Основная, вернее, единственная цель – личностный рост, и ваш, и мой. Я знаю больше вас, я прожил больше вас… вы же – взглянем правде в глаза – в большинстве своем богаче меня финансово… а в остальном – мы равны. Я не буду вас учить, мы будем учиться вместе. И никто никого здесь не будет воспитывать – пусть это станет первым правилом наших собраний…
Разумеется, его избрали председателем Клуба. Смешно было бы, если б ученики избрали председателем не педагога. Впрочем, он дал им полную свободу на сей счет, гарантировав, что если выберут кого-то другого, это, во-первых, окажется уникальным экспериментом, в котором он с наслаждением поучаствует, и во-вторых, кто бы ни стал председателем, он окажет этому герою любую посильную помощь.
Демагогия, конечно.
В группу вошли только старшеклассники. Духовное развитие личности происходило через тренинги и ролевые игры. Программа и план занятий не вызвали у администрации гимназии возражений. Тренинг успешности. Тренинг коммуникативности. Тренинг принятия решений. Тренинг уверенного поведения. А также все прикладные «примочки»: роли в команде, психологическая подготовка к сдаче экзаменов, умение вступать в дискуссию (тренинг ведения переговоров в применении к экзаменам), язык жестов, умение тянуть время, чтобы собраться с мыслями, умение переформулировать вопрос…
Однако Дьявол, как известно, кроется в деталях.
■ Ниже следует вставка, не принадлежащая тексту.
/-- A read of the register asks for no semaphore, pops no word and claims no source, and no bit of it is left open. -/
def Reg.readsPlain (off : Nat) : Bool :=
  !Reg.within off (Reg.semLock 0) 64 && !Reg.within off (Reg.inWord 0) 64 && !Reg.within off (Reg.icClaim 0) 4 &&
    off != Reg.power && !Reg.within off (Reg.estClass 0) 7 && off != Reg.fwWrite

theorem Reg.pair_lo : ∀ p ∈ Reg.pairs,
    p.1 % 4 = 0 ∧ Reg.readsPlain p.1 ∧ Reg.rcMask p.1 = 0 ∧ Reg.hiOf p.1 = some p.2 := by decide

theorem Reg.pair_hi : ∀ p ∈ Reg.pairs,
    p.2 % 4 = 0 ∧ Reg.readsPlain p.2 ∧ Reg.rcMask p.2 = 0 ∧ Reg.hiOf p.2 = none ∧ Reg.loOf p.2 = some p.1 := by decide

/-- A register with an RC field is one of three, or a counter of a memory controller. -/
theorem Reg.rcMask_cases {off : Nat} (h : Reg.rcMask off ≠ 0) :
    off ∈ [Reg.therm, Reg.stagePeak, Reg.keyGapPeak] ∨ (0x100000 ≤ off ∧ off < 0x140000) := by
  unfold Reg.rcMask at h
  simp only [List.mem_cons, List.not_mem_nil, or_false]
  split at h
  · simp [*]
  split at h
  · simp [*]
  split at h
  · simp [*]
  split at h
  · rename_i h1
    exact .inr ⟨h1.1, h1.2.1⟩
  · exact absurd rfl h

theorem Reg.readsPlain_of_rc {off : Nat} (h : Reg.rcMask off ≠ 0) : Reg.readsPlain off := by
  rcases Reg.rcMask_cases h with hm | ⟨h1, h2⟩
  · simp only [List.mem_cons, List.not_mem_nil, or_false] at hm
    rcases hm with rfl | rfl | rfl <;> decide
  · simp only [Reg.readsPlain, Reg.within, Reg.semLock, Reg.inWord, Reg.icClaim, Reg.estClass, Reg.power, Reg.fwWrite,
      Bool.and_eq_true, Bool.not_eq_true', Bool.and_eq_false_iff, decide_eq_false_iff_not, bne_iff_ne]
    omega

theorem Reg.readsPlain_acts {off : Nat} (h : Reg.readsPlain off) :
    Reg.within off (Reg.semLock 0) 64 = false ∧ Reg.within off (Reg.inWord 0) 64 = false ∧
      Reg.within off (Reg.icClaim 0) 4 = false := by
  simp only [Reg.readsPlain, Bool.and_eq_true, Bool.not_eq_true'] at h
  obtain ⟨⟨⟨⟨⟨hsem, hmbx⟩, hic⟩, -⟩, -⟩, -⟩ := h
  exact ⟨hsem, hmbx, hic⟩

/-- The state after a read of a register with an RC field: cleared for every reader but a VF (R6, R422), but for bits of
this cycle (R5). -/
def State.rcCleared (s : State) (a : Agent) (off : Nat) : State :=
  if a.isVf then s else s.setReg off (s.reg off &&& ~~~(Reg.rcMask off &&& ~~~(s.freshBits off)))

section
variable {s : State} {a : Agent} {off : Nat}

theorem State.openBits_readsPlain (h : Reg.readsPlain off) : s.openBits off = 0 := by
  simp only [Reg.readsPlain, Bool.and_eq_true, Bool.not_eq_true', bne_iff_ne] at h
  obtain ⟨⟨⟨-, hp⟩, he⟩, hf⟩ := h
  simp [State.openBits, hp, he, hf]

theorem State.regRead_rc (hp : Reg.readsPlain off) (hrc : Reg.rcMask off ≠ 0) :
    s.regRead a off = (s.regValue a off, s.rcCleared a off) := by
  have ho := State.openBits_readsPlain (s := s) hp
  obtain ⟨hsem, hmbx, hic⟩ := Reg.readsPlain_acts hp
  unfold State.regRead
  rw [if_neg (by simp [hsem]), if_neg (by simp [hmbx]), if_neg (by simp [hic]), if_neg (by simp [ho]), if_pos hrc]
  rfl

/-- The state after a read of a _LO half: the value that _HI has is latched for the reader (R8). -/
def State.latchHi (s : State) (a : Agent) (lo hi : Nat) : State :=
  s.setAgent a.code { s.agent a.code with latch := (s.agent a.code).latch.put lo (s.regValue a hi) }

theorem State.regRead_lo {hi : Nat} (hp : Reg.readsPlain off) (hrc : Reg.rcMask off = 0) (hhi : Reg.hiOf off = some hi) :
    s.regRead a off = (s.regValue a off, s.latchHi a off hi) := by
  have ho := State.openBits_readsPlain (s := s) hp
  obtain ⟨hsem, hmbx, hic⟩ := Reg.readsPlain_acts hp
  simp [State.regRead, hsem, hmbx, hic, ho, hrc, hhi, State.latchHi]

/-- The state after a read of a _HI half that a latch answered. -/
def State.dropLatch (s : State) (a : Agent) (lo : Nat) : State :=
  s.setAgent a.code { s.agent a.code with latch := (s.agent a.code).latch.del lo }

theorem State.regRead_hi_latched {lo : Nat} {w : Word} (hp : Reg.readsPlain off) (hrc : Reg.rcMask off = 0)
    (hhi : Reg.hiOf off = none) (hlo : Reg.loOf off = some lo) (hw : (s.agent a.code).latch.find lo = some w) :
    s.regRead a off = (w, s.dropLatch a lo) := by
  have ho := State.openBits_readsPlain (s := s) hp
  obtain ⟨hsem, hmbx, hic⟩ := Reg.readsPlain_acts hp
  simp [State.regRead, hsem, hmbx, hic, ho, hrc, hhi, hlo, hw, State.dropLatch]

theorem State.regRead_hi_live {lo : Nat} (hp : Reg.readsPlain off) (hrc : Reg.rcMask off = 0)
    (hhi : Reg.hiOf off = none) (hlo : Reg.loOf off = some lo) (hw : (s.agent a.code).latch.find lo = none) :
    s.regRead a off = (s.regValue a off, s) := by
  have ho := State.openBits_readsPlain (s := s) hp
  obtain ⟨hsem, hmbx, hic⟩ := Reg.readsPlain_acts hp
  simp [State.regRead, hsem, hmbx, hic, ho, hrc, hhi, hlo, hw]

-- Reads by size -----------------------------------------------------------------------------------------------------------

theorem State.readAccess_word (hl : s.live a) (h4 : off % 4 = 0) (hv : s.inView a off) :
    s.readAccess a off 4 = (s.regRead a off).2.emit (.readWord off (s.regRead a off).1) := by
  simp [State.readAccess, State.readAt, hl, h4, hv]

theorem State.readAccess_outside (hl : s.live a) (h4 : off % 4 = 0) (hv : s.inView a off = false) :
    s.readAccess a off 4 = s.emit (.readWord off 0) := by
  simp [State.readAccess, State.readAt, hl, h4, hv]

theorem State.readAccess_badSize {size : Nat} (hl : s.live a) (h4 : ¬(size = 4 ∧ off % 4 = 0))
    (h8 : ¬(size = 8 ∧ off % 8 = 0)) : s.readAccess a off size = s.emit (.readWord off 0) := by
  simp [State.readAccess, hl, h4, h8]

end

-- What belongs to one agent -----------------------------------------------------------------------------------------------

@[simp] theorem State.setAgent_agent_same (s : State) (c : Nat) (x : AgentSt) : (s.setAgent c x).agent c = x :=
  Tbl.get_put_same ..

theorem State.setAgent_agent_ne (s : State) (c d : Nat) (x : AgentSt) (h : d ≠ c) : (s.setAgent c x).agent d = s.agent d :=
  Tbl.get_put_ne _ _ _ _ _ h

@[simp] theorem State.setAgent_live (s : State) (c : Nat) (x : AgentSt) (a : Agent) : (s.setAgent c x).live a = s.live a := by
  cases a <;> rfl

/-- What an agent sees of the window is decided by registers. -/
theorem State.inView_congr {s t : State} (h : t.regs = s.regs) (a : Agent) (off : Nat) : t.inView a off = s.inView a off := by
  have hr : t.reg = s.reg := by funext o; unfold State.reg; rw [h]
  unfold State.inView State.vfView State.ownsTimer State.regF
  rw [hr]

theorem State.admits_congr {s t : State} (h : t.regs = s.regs) (a : Agent) (off : Nat) : t.admits a off = s.admits a off := by
  have hr : t.ready = s.ready := by unfold State.ready State.regB State.reg; rw [h]
  unfold State.admits
  rw [State.inView_congr h, hr]

@[simp] theorem State.emit_live (s : State) (e : Emit) (a : Agent) : (s.emit e).live a = s.live a := by cases a <;> rfl

-- Pairs (R8) ----------------------------------------------------------------------------------------------------------------

section
variable {s : State} {a : Agent} {p : Nat × Nat}

/-- A read of a _LO half. -/
theorem exec_pairLoRead_lo (hl : s.live a) (hp : p ∈ Reg.pairs) (hv : s.inView a p.1) :
    exec (.pairLoRead a p.1 4) s = .next ((s.latchHi a p.1 p.2).emit (.readWord p.1 (s.regValue a p.1))) := by
  obtain ⟨h4, hplain, hrc, hhi⟩ := Reg.pair_lo p hp
  rw [exec_pairLoRead, State.readAccess_word hl h4 hv, State.regRead_lo hplain hrc hhi]

/-- A read of a _HI half after its _LO half was read. -/
theorem exec_pairLoRead_latched (hl : s.live a) (hp : p ∈ Reg.pairs) (hv : s.inView a p.2) {w : Word}
    (hw : (s.agent a.code).latch.find p.1 = some w) :
    exec (.pairLoRead a p.2 4) s = .next ((s.dropLatch a p.1).emit (.readWord p.2 w)) := by
  obtain ⟨h4, hplain, hrc, hhi, hlo⟩ := Reg.pair_hi p hp
  rw [exec_pairLoRead, State.readAccess_word hl h4 hv, State.regRead_hi_latched hplain hrc hhi hlo hw]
Вот, например, «тест с приколом», где ученикам сначала вдалбливали, что сейчас их проверят на готовность подчиняться, заставляли прилюдно совершать нелепые вещи, а в конце выяснялось, что это всего лишь проверка на внимательность и на четкое выполнение команд (первый пункт задания был все прочитать и только потом делать). Типичный образчик того, как руководитель повышает свой авторитет через унижение членов группы, – квалифицировал сей «прикол» психолог от прокуратуры.
Кстати, именно после этого занятия Маша Коровина и совершила первую попытку самоубийства: перерезала себе вены в ванной…
Или другая задача, поставленная учителем перед школьниками: собрать к утру деньги для детского дома. Времени дается – только вечер и ночь. Вкладывать собственные средства или просить у родителей – запрещено. Воровать – тем более. Если просишь у кого-то постороннего, то обязательно объясняй, что это на помощь детям. Короче, цель игры – найти благотворителя. Как хочешь, так и крутись… К утру Клуб собрал 33 тысячи. И это – на группу из 20 школьников! (Марина была потрясена. Ничего себе! Умел же господин председатель заводить дурачков на подвиги…)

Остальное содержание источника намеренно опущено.